Na punkcie pomiaru czasu facet nam mówi, że przed nami jest 13. W końcu udaje się dojść trójkę przed nami, a zatem to miejsca 11-16. Tak sobie kalkuluję, że w pierwszej dziesiątce raczej nie ma sześciu z M3, więc szansa na szerokie pudło jest. Okazuje się, że ten 'energiczny' jest jednocześnie lekarzem. Widzę, że rzeczywiście na podjazdach jesteśmy w stanie zerwać peletonik, ale to dopiero 30-32 km, do mety jeszcze daleko. Mówię mu więc, żeby teraz pojechać trochę spokojniej w grupie, a zaatakować na jakieś 10 km do mety. Chyba podoba mu się plan. No więc jedziemy, gęsiego po najlepiej ubitym torze jazdy. Ja chwilowo w ogonie grupki. Wtem jak nagle nie wyleci w powietrze właśnie mój 'wspólnik' od misternego planu. Zahaczył kierownicą o brzozę i mu się koło w poprzek ustawiło. Glebi centralnie przede mną, omijam go instynktownie i też wpadam na brzózkę, by po chwili zaliczyć kontakt z podłożem.

Na szczęście owo podłoże jest miękkie. Szybko się podnoszę i widzę, że jedyne straty do wykrzywiona kierownica. Natomiast kolega jest wyraźnie zamroczony, nie bardzo wie gdzie jest. Zostają przy nim na chwilę 2 kobiety z mini, które akurat wyprzedzaliśmy, a ja lecę dalej, próbując dogonić grupkę. Straciłem pewnie około minuty. Sam raczej nie dałbym rady dojść, ale dogania mnie paru mocnych gości i zaczyna się szaleństwo. Po pierwsze tempo jest naprawdę mocne, po drugie mijamy dosłownie tłumy zawodników z mini. Co chwila trzeba przeskakiwać z lewej na prawą, czasem pocisnąć po krzaczorach. Cały czas czuję power w nogach, ale zaczynam żałować, że wziąłem tylko jednego żela..

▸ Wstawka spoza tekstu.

/-- R310, R312 to R318: TLD, TLD.tr, TST, SGATHER and MMA join the operations in flight at their cycle, with the descriptor that their
handle holds, 8 cycles later for a descriptor with X set; they hold slot QL, QM or QS for the cycles of Table 15.2. The bundle of an
MMA.co waits for its cluster instead, the reads of its cycle performed; when the words of all four members agree, all of them go on and
the MMAs start together, 8 cycles later; in a launch without a group each member takes illegal-operand. Where the rules leave it open
the statement takes the model's own reading, of log entries 27, 44, 66. -/
def Obligations.SequencerOperations : Prop :=
  let late (x : Word) : Nat := if x.getLsbD 23 then 8 else 0
  (∀ s tid tm q td h n, SeqRuns s tid tm q (.tld td h n) → SeqBecomes (.tld td h n) s fun q' =>
    OpIssues q q' (.tld td.toNat (loWord (q.pair h.toNat).1) (loWord (q.pair h.toNat).2) (n.toNat + 1)) (late (loWord (q.pair h.toNat).1)) 0
      (32 * (n.toNat + 1))) ∧
  (∀ s tid tm q td h e32 n, SeqRuns s tid tm q (.tldTr td h e32 n) → SeqBecomes (.tldTr td h e32 n) s fun q' =>
    OpIssues q q' (.tldTr td.toNat (loWord (q.pair h.toNat).1) (loWord (q.pair h.toNat).2) e32 (n.toNat + 1))
      (late (loWord (q.pair h.toNat).1)) 0 (32 * (n.toNat + 1))) ∧
  (∀ s tid tm q h ta n, SeqRuns s tid tm q (.tst h ta n) → SeqBecomes (.tst h ta n) s fun q' =>
    OpIssues q q' (.tst ta.toNat (loWord (q.pair h.toNat).1) (loWord (q.pair h.toNat).2) (n.toNat + 1)) (late (loWord (q.pair h.toNat).1)) 2
      (32 * (n.toNat + 1))) ∧
  (∀ s tid tm q td h, SeqRuns s tid tm q (.sgather td h) → SeqBecomes (.sgather td h) s fun q' =>
    let r (x : Nat) : DWord := q.reg (4 * h.toNat + x)
    OpIssues q q' (.sgather td.toNat (loWord (r 0)) (loWord (r 1)) (loWord (r 2)) (r 3))
      (max (late (loWord (r 0))) (max (late (loWord (r 1))) (late (loWord (r 2))))) 0 64) ∧
  (∀ s tid tm q ty acc m n td a b, SeqRuns s tid tm q (.mma ty acc false m n td a b) →
    ∃ t q' ca cb, exec (.mma ty acc false m n td a b) s = .next t ∧ SameBytes s t ∧
      t = { s.modSeq s.cur.core (fun _ => q') with fresh := s.fresh + 2 } ∧
      OpIssues q q' (.mma ty acc (mmaDim ty m) (mmaDim ty n) td.toNat (mTile a) (mTile b) (mDesc q a) (mDesc q b) (mTag q a) (mTag q b) ca cb)
        (max (late (loWord (mDesc q a).1)) (late (loWord (mDesc q b).1))) 1 (max 1 (mmaDim ty m * mmaDim ty n * mmaK ty / mmaRate ty))) ∧
  (∀ s tid tm q ty acc m n td a b, SeqRuns s tid tm q (.mma ty acc true m n td a b) → ∃ t, exec (.mma ty acc true m n td a b) s = .next t ∧
    if q.coGo = 0 then
      t = { (s.modSeq s.cur.core fun _ => { q with wait := .mmaCo (.mma ty acc true m n td a b) s.cur.len }).readDue s.cur.core true with
        cur := { s.cur with moved := true } }
    else ∃ q' ca cb, SameBytes s t ∧ t = { s.modSeq s.cur.core (fun _ => q') with fresh := s.fresh + 2 } ∧
      q' = { q with slots := q'.slots, ops := q.ops ++ [(⟨q.cycle, q.pc, .mma ty acc (mmaDim ty m) (mmaDim ty n) td.toNat (mTile a) (mTile b)
        (mDesc q a) (mDesc q b) (mTag q a) (mTag q b) ca cb, 8, 0, [], q.coGo⟩ : SeqOp)] } ∧
      ∀ x, Machine.sget 0 q'.slots x =
        if x = 1 then q.cycle + max 1 (mmaDim ty m * mmaDim ty n * mmaK ty / mmaRate ty) else Machine.sget 0 q.slots x) ∧
  (∀ s cluster ks k0 gid g, [4 * cluster, 4 * cluster + 1, 4 * cluster + 2, 4 * cluster + 3].filterMap s.physical? = ks →
    ks.length = 4 → ks.Nodup → ks.head? = some k0 → s.grid? gid = some g → g.parent = none → g.lr.cogrp ≠ 0 →
    (∀ k ∈ ks, s.seqLive k = true ∧ s.seqGrid k = some gid ∧ (coKey (s.core k).seq (s.core k).seq.wait).isSome = true ∧
      coKey (s.core k).seq (s.core k).seq.wait = coKey (s.core k0).seq (s.core k0).seq.wait ∧ ∃ x ∈ s.resident k, x.2.grid = gid) →
    ∃ t, exec (.mmaCoRendezvous cluster) s = .next t ∧ SameBytes s t ∧ (∀ k, k ∉ ks → t.core k = s.core k) ∧
      ∀ k ∈ ks, t.core k = { s.core k with seq := { (s.core k).seq with wait := .none, coGo := s.nextId } }) ∧
  ∀ s cluster k0 rest gid g,
    ([4 * cluster, 4 * cluster + 1, 4 * cluster + 2, 4 * cluster + 3].filterMap s.physical?).filter (coWaiting s) = k0 :: rest →
    s.seqGrid k0 = some gid → s.grid? gid = some g → g.lr.cogrp = 0 →
    exec (.mmaCoRendezvous cluster) s =
      .next ((k0 :: rest).foldl (fun s k => seqTrap k (s.core k).seq.pc { cause := .illOperand } s) s)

Wreszcie dochodzimy Marka Witkiewicza i gościa z teamu Branderup, z którymi jechałem przed kraksą. Do mety niecałe 10 km. Wiadukt nad torami kolejowymi, skręt w prawo, potem pod kątem prostym w lewo i jesteśmy w Herburtowie. No to teraz dzida do Wielenia, tym bardziej, że utwardzili nawierzchnię. Podjazd, a tu idzie zapiek pod 40 km/h, a mnie zatyka - łapię dystans roweru od ostatniego w grupce i nie jestem w stanie przyspieszyć. I to jest ten moment, kiedy przegrywam ten wyścig. Odjeżdżają mi - powoli, acz nieubłaganie. Zabrakło jakichś 5-6 kilometrów.

Na kartoflisku jeszcze mnie strasznie blokują miniowcy i w efekcie na mecie mam niemal minutę w plecy do 'mojej' ekipy. Jestem 16 open i 7 M3, zawodnicy z miejsc 4-6 w mojej kategorii uciekli mi właśnie na tej ostatniej zmarszczce. Szkoda..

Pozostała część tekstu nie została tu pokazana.